I turn to the Bill and the amendments. It is clear that an ambitious and decisive response was demanded of the Government by the serious economic situation that we as a nation and the whole world face. The Budget debate in which I spoke back in March already feels a very long time ago for all of us, I am sure. In many ways, the world has changed a great deal since the day when my right hon. Friend the Chancellor of the Exchequer delivered his excellent first Budget to the House.
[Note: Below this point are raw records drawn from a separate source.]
-- ==== Sys2Proof/Machine/Uplink.lean ====
section
/-! DEFINITION. The Uplink Receiver and the Stream Accountant (spec chapter 2), and the commands of
characters, frame endings and timers of the uplink. -/

namespace Sys2Proof.Machine

/-! ### The Stream Accountant -/

/-- A RESUME that cannot be accepted (R44). -/
def refuseResume (s : State) : State := { bump .misdirected s with streamPending := true }

/-- The count a RESUME leaves AC at, if its mode and count are accepted in HOLD (R42, R43). -/
def resumeTarget (mode : Byte) (count ac : Count) : Option Count :=
  if mode = 0#8 then if count = ac then some ac else none
  else if mode = 1#8 then if rebaseRange count ac then some count else none
  else none

/-- RESUME (R42, R43, R44). -/
def resume (mode : Byte) (count : Count) (s : State) : State :=
  match s.stream, resumeTarget mode count s.ac with
  | .hold _, some c => { s with ac := c, stream := .run, streamPending := true }
  | _, _ => refuseResume s

/-- A damaged-frame notice (R37, R41). -/
def damagedNotice (s : State) : State := holdIfRunning .check (bump .checkErr s)

/-- A malformed good frame (R38, R41). -/
def malformed (s : State) : State := holdIfRunning .malformed (bump .malformed s)

/-- Serves a structurally sound frame by its type (R33, R34, R47, R48). -/
def serve (f : HostFrame) (s : State) : State :=
  match f with
  | .job k st port data => counted st k.code (jobVerdict port) (jobEffect k st port data) s
  | .fence st m => counted st 0x24#8 (fenceVerdict m) (placeFence st m) s
  | .mark st echo => counted st 0x25#8 (markVerdict echo) (markEffect st echo) s
  | .openPort st port params =>
      counted st 0x26#8 (openVerdict port params)
        (onPort port fun p s => openPort p st params s) s
  | .close st port mode =>
      counted st 0x27#8 (closeVerdict port mode) (closeFrameEffect st port mode) s
  | .setup st code reserve enable =>
      counted st 0x28#8 (fun _ => setupVerdict reserve enable) (setupEffect code reserve enable) s
  | .fill => s
  | .resume mode count => resume mode count s
  | .restart => restartEffect s
  | .tend port action => tend port action s
  | .query tag kind argHi argLo => forSlot (answerQuery tag kind argHi argLo) s
  | .recall rc => forSlot (answerRecall rc) s

/-- A good frame is received and served (R26, R28, R33). -/
def acceptFrame (f : HostFrame) (s : State) : State := serve f (frameReceived s)

/-- The good frame of these body bytes: served if it passes the structural check, and malformed
otherwise (R33). -/
def acceptBody (body : List Byte) (s : State) : State :=
  match decodeFrame body with
  | some f => acceptFrame f s
  | none => malformed (frameReceived s)

/-! ### The receiver -/

/-- The receiver returns to HUNT with no byte held and tGAP stopped. -/
def huntUplink (s : State) : State := { s with rx := .hunt }

/-- A character in HUNT: a sound C5h begins a frame, anything else is NOISE (R24). -/
def huntByte (b : Byte) (ferr : Bool) (s : State) : State :=
  if ferr || b != Config.uplinkStart then bump .noise (huntUplink s)
  else { s with rx := .inFrame [] }

/-- The second CRC byte has arrived: `bytes` holds LEN, LEN body bytes and two CRC bytes (R26). -/
def endOfFrame (len : Nat) (bytes : List Byte) (s : State) : State :=
  if bytes16 (crc16 (bytes.take (len + 1))) = bytes.drop (len + 1) then
    acceptBody ((bytes.take (len + 1)).drop 1) (huntUplink s)
  else damagedNotice (huntUplink s)

/-- A sound character joins a frame whose LEN byte and further bytes are held (R26). -/
def collectByte (len : Byte) (bytes : List Byte) (s : State) : State :=
  if bytes.length = len.toNat + 3 then endOfFrame len.toNat bytes s
  else { s with rx := .inFrame bytes }

/-- A character arrives on RXD (R24 to R27). -/
def uplinkChar (b : Byte) (ferr : Bool) (s : State) : State :=
  match s.rx with
  | .hunt => huntByte b ferr s
  | .inFrame [] =>
      if ferr || b == 0#8 || decide (Config.maxLen < b.toNat) then
        huntByte b ferr (bump .noise s)
      else { s with rx := .inFrame [b] }
  | .inFrame (len :: rest) =>
      if ferr then damagedNotice (huntUplink s) else collectByte len (len :: rest ++ [b]) s

/-- tGAP runs: the receiver is IN_FRAME (R23). -/
def tGapRuns (s : State) : Bool :=
  match s.rx with
  | .hunt => false
  | .inFrame _ => true

/-- tGAP expires: a lone START is NOISE, a frame with a LEN ends damaged (R25, R27). -/
def tGapExpires (s : State) : State :=
  match s.rx with
  | .hunt => s
  | .inFrame [] => bump .noise (huntUplink s)
  | .inFrame (_ :: _) => damagedNotice (huntUplink s)

/-- The silence timer expires (R28, R39, R41). -/
def silenceExpires (s : State) : State :=
  holdIfRunning .silence
    { s with
      link := .quiet
      silenceTimer := none
      streamPending := s.streamPending || decide (s.link = .live) }

/-! ### The commands -/

/-- A whole-frame command: the frame's last byte arrives with a good CRC. -/
def frameEvent (f : HostFrame) (s : State) : Host.Outcome State Fault Refusal :=
  .next (event (acceptFrame f) s)

/-- NOISE (R24): a character arrives on RXD. -/
def execNoise (byte : Byte) (ferr : Bool) (s : State) : Host.Outcome State Fault Refusal :=
  .next (event (uplinkChar byte ferr) s)

/-- OUT_OF_RANGE_LEN (R25): the character after a START arrives on RXD. -/
def execOutOfRangeLen (byte : Byte) (ferr : Bool) (s : State) :
    Host.Outcome State Fault Refusal :=
  .next (event (uplinkChar byte ferr) s)

/-- TGAP_EXPIRY (R25, R27). -/
def execTgapExpiry (s : State) : Host.Outcome State Fault Refusal :=
  .next (eventIf tGapRuns tGapExpires s)

/-- DAMAGED_FRAME (R26): a frame of these body bytes ends with these CRC bytes. A CRC that agrees
makes it a good frame. -/
def execDamagedFrame (body : List Byte) (crc : BitVec 16) (s : State) :
    Host.Outcome State Fault Refusal :=
  if (Instr.damagedFrame body crc).carried then
    .next
      (event
        (fun s =>
          if crc = crc16 (byteOf body.length :: body) then acceptBody body (huntUplink s)
          else damagedNotice (huntUplink s))
        s)
  else .refused .illFormed

/-- FRAMING_ERROR (R24, R25, R27): a character whose stop bit reads space arrives on RXD. -/
def execFramingError (byte : Byte) (s : State) : Host.Outcome State Fault Refusal :=
  .next (event (uplinkChar byte true) s)

/-- MALFORMED_FRAME (R38, R41): a good frame of these body bytes arrives. -/
def execMalformedFrame (body : List Byte) (s : State) : Host.Outcome State Fault Refusal :=
  if (Instr.malformedFrame body).carried then .next (event (acceptBody body) s)
  else .refused .illFormed

/-- SILENCE_TIMER_EXPIRY (R28, R39). -/
def execSilenceTimerExpiry (s : State) : Host.Outcome State Fault Refusal :=
  .next (eventIf (fun s => s.silenceTimer.isSome) silenceExpires s)

end Sys2Proof.Machine
end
I welcome these Government new clauses, which provide both relief and certainty in a number of affected areas, and I will speak a little more specifically about new clause 20 later.

In other ways, however, it is even clearer now than it was then that my right hon. Friend was ahead of the curve in the response to the challenges that we face. The Treasury has been at the forefront of the national response to the coronavirus and a leading example to the rest of the world, with its focus on protecting jobs and maintaining the capacity of our economy, while also looking after the most vulnerable in our society in all the measures taken to respond to the virus.

The extraordinary success of the coronavirus job retention schemes means that we have been paying the wages of more than 9 million people who would otherwise have been laid off or made redundant and therefore we have protected their jobs, their livelihoods and their families through this most difficult time. The Government have, in my view, risen to the challenge of protecting our economy thoughtfully, responsibly and with ambition. In my constituency of Newcastle-under-Lyme, that has meant 10,200 jobs supported through the furlough scheme and 2,600 self-employed workers supported with grants of more than £7 million. The local borough council has also supported our local businesses by distributing more than £21 million of business grants. I have received many emails from constituents asking me to pass on their thanks to the Government for the grants, the furlough scheme and all the other measures that have helped to keep them, their businesses and their families afloat through this period.